**WHAT YOU HAVE TO DO**
Look through the material below. Return exactly the lines from the one with "def State.qsubRead (s" through the one with "else if 4096 ≤ (i.s.queue", both included.

**RECORDS SUPPLIED**

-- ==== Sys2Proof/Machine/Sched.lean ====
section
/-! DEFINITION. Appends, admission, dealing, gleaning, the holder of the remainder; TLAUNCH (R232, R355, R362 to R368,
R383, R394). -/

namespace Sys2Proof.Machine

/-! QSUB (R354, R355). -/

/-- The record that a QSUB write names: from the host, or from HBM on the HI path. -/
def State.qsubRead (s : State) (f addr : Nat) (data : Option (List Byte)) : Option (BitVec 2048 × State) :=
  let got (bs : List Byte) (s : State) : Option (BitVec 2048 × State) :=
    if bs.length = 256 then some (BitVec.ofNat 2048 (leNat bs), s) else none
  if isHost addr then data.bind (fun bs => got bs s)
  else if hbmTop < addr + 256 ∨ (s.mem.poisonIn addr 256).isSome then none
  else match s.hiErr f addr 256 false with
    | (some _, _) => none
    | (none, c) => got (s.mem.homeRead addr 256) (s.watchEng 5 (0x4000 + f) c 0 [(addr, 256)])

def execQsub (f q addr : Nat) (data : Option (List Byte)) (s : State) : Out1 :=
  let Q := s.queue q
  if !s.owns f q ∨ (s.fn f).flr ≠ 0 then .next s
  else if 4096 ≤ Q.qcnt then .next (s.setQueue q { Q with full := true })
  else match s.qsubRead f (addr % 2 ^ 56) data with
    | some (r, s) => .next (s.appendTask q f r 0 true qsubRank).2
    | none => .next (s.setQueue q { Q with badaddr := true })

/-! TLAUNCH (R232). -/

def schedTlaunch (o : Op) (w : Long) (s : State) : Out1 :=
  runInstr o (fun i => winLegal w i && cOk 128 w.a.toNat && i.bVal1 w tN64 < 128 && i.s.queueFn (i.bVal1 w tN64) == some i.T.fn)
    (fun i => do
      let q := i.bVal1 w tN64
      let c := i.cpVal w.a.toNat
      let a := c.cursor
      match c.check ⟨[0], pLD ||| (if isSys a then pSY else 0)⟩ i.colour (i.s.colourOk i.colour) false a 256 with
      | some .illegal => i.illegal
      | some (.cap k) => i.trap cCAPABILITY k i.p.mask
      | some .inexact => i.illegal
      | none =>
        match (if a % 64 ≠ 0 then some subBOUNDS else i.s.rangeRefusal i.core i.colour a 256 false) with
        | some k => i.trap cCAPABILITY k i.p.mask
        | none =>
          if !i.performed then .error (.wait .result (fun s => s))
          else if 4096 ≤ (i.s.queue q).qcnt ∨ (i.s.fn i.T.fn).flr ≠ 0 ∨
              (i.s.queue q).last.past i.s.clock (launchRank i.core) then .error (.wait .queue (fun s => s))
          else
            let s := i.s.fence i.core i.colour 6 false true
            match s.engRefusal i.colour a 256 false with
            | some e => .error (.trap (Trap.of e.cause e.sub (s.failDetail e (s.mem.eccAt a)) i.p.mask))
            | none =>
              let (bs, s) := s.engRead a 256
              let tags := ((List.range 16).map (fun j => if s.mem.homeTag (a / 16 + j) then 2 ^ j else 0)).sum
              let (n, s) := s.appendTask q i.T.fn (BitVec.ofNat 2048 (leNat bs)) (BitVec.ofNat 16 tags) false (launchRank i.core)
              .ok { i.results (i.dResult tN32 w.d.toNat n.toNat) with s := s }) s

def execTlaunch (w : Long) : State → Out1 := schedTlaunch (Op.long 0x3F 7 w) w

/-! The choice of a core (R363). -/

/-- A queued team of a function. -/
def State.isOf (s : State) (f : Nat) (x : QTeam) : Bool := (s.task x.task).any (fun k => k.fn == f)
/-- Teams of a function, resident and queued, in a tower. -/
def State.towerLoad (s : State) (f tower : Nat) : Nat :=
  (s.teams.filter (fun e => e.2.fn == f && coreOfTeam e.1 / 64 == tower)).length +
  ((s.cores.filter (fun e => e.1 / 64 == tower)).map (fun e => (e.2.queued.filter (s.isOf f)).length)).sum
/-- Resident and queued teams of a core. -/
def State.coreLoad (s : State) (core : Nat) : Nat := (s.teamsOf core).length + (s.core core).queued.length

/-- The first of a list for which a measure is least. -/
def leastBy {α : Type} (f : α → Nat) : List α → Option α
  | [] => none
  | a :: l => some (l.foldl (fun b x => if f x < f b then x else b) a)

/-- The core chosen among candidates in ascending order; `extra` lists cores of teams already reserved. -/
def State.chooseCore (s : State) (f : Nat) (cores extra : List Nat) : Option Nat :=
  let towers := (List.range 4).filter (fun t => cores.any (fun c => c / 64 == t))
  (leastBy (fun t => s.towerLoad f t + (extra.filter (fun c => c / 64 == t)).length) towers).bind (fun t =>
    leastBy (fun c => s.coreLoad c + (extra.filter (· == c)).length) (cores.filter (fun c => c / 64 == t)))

**REPLY TO THE EXERCISE**
def State.qsubRead (s : State) (f addr : Nat) (data : Option (List Byte)) : Option (BitVec 2048 × State) :=
  let got (bs : List Byte) (s : State) : Option (BitVec 2048 × State) :=
    if bs.length = 256 then some (BitVec.ofNat 2048 (leNat bs), s) else none
  if isHost addr then data.bind (fun bs => got bs s)
  else if hbmTop < addr + 256 ∨ (s.mem.poisonIn addr 256).isSome then none
  else match s.hiErr f addr 256 false with
    | (some _, _) => none
    | (none, c) => got (s.mem.homeRead addr 256) (s.watchEng 5 (0x4000 + f) c 0 [(addr, 256)])

def execQsub (f q addr : Nat) (data : Option (List Byte)) (s : State) : Out1 :=
  let Q := s.queue q
  if !s.owns f q ∨ (s.fn f).flr ≠ 0 then .next s
  else if 4096 ≤ Q.qcnt then .next (s.setQueue q { Q with full := true })
  else match s.qsubRead f (addr % 2 ^ 56) data with
    | some (r, s) => .next (s.appendTask q f r 0 true qsubRank).2
    | none => .next (s.setQueue q { Q with badaddr := true })

/-! TLAUNCH (R232). -/

def schedTlaunch (o : Op) (w : Long) (s : State) : Out1 :=
  runInstr o (fun i => winLegal w i && cOk 128 w.a.toNat && i.bVal1 w tN64 < 128 && i.s.queueFn (i.bVal1 w tN64) == some i.T.fn)
    (fun i => do
      let q := i.bVal1 w tN64
      let c := i.cpVal w.a.toNat
      let a := c.cursor
      match c.check ⟨[0], pLD ||| (if isSys a then pSY else 0)⟩ i.colour (i.s.colourOk i.colour) false a 256 with
      | some .illegal => i.illegal
      | some (.cap k) => i.trap cCAPABILITY k i.p.mask
      | some .inexact => i.illegal
      | none =>
        match (if a % 64 ≠ 0 then some subBOUNDS else i.s.rangeRefusal i.core i.colour a 256 false) with
        | some k => i.trap cCAPABILITY k i.p.mask
        | none =>
          if !i.performed then .error (.wait .result (fun s => s))
          else if 4096 ≤ (i.s.queue q).qcnt ∨ (i.s.fn i.T.fn).flr ≠ 0 ∨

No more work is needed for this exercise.